◆ **TASK REQUIREMENTS**
Starting at the line that contains "refine ⟨fun i" and ending at the line that contains "theorem onLanes_eq (hn", the lines below are to be given again exactly, with nothing added.

### DATA SHOWN ###

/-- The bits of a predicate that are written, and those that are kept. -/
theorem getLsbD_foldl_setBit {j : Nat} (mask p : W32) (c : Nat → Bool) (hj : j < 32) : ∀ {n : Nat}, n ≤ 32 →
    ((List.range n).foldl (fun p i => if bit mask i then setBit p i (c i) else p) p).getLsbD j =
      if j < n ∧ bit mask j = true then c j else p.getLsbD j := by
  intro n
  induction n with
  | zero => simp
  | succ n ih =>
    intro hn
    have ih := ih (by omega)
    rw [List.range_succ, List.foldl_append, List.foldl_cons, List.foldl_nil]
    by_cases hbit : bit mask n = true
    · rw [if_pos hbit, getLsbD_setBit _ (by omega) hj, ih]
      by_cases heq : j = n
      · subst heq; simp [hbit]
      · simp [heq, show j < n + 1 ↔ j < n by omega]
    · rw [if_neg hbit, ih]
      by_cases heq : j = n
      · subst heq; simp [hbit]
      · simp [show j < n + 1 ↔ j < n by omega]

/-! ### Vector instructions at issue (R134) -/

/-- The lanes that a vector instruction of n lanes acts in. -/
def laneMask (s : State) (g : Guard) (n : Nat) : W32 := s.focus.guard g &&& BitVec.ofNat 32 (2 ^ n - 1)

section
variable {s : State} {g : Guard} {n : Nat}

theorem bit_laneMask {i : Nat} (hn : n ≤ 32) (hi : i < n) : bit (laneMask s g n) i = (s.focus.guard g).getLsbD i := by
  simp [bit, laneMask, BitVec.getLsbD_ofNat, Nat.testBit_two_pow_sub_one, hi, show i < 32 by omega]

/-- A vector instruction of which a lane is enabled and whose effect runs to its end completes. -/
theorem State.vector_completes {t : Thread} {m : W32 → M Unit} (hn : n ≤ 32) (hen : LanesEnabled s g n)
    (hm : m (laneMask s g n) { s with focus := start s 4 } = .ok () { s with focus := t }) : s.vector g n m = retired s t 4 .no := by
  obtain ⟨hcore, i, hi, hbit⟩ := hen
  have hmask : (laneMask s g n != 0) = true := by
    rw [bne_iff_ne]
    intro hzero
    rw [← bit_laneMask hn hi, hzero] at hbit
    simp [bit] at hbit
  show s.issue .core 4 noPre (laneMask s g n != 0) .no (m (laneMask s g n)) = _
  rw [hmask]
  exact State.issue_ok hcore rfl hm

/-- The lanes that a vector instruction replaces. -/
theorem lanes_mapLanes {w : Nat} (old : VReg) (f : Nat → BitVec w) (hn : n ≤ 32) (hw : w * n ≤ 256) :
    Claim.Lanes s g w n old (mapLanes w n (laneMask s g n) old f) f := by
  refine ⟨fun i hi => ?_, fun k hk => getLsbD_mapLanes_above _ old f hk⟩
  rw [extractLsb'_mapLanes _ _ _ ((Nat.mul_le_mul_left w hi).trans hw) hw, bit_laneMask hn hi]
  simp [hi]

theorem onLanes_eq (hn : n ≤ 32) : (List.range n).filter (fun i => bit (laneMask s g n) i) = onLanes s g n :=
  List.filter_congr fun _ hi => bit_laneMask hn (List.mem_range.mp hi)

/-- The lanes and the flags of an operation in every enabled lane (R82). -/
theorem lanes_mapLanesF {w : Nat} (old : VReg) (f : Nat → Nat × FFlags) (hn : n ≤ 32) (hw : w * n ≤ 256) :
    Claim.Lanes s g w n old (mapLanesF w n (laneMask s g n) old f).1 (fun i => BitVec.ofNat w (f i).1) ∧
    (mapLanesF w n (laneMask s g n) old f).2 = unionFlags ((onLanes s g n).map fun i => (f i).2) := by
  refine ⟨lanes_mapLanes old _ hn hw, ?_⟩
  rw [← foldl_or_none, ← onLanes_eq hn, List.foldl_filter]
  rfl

###
### DATA SHOWN ###

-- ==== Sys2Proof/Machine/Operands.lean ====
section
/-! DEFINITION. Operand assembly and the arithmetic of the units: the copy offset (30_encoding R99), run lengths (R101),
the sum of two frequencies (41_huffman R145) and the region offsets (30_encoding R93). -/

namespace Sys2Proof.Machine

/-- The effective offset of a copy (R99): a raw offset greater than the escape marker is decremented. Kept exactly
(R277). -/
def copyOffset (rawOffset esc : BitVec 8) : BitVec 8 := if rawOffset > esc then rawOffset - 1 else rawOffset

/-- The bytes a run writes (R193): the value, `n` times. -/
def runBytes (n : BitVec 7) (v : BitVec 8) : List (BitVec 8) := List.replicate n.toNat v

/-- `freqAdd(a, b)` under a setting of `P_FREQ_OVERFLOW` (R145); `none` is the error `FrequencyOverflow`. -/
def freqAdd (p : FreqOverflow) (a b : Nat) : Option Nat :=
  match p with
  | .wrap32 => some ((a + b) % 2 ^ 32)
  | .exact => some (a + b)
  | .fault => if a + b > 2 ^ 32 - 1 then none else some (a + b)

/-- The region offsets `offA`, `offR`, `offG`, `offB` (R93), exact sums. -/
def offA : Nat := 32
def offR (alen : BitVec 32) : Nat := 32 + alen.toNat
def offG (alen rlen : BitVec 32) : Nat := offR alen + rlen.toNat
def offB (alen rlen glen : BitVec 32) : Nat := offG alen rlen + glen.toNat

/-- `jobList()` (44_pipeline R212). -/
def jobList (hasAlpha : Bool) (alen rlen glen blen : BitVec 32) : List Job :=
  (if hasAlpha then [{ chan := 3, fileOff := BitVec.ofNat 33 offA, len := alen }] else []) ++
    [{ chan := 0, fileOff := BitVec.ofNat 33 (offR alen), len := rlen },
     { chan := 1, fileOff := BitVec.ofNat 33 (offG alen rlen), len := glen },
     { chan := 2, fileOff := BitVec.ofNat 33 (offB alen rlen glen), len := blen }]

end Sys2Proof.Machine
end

###

◆ **RESULT**
  refine ⟨fun i hi => ?_, fun k hk => getLsbD_mapLanes_above _ old f hk⟩
  rw [extractLsb'_mapLanes _ _ _ ((Nat.mul_le_mul_left w hi).trans hw) hw, bit_laneMask hn hi]
  simp [hi]

theorem onLanes_eq (hn : n ≤ 32) : (List.range n).filter (fun i => bit (laneMask s g n) i) = onLanes s g n :=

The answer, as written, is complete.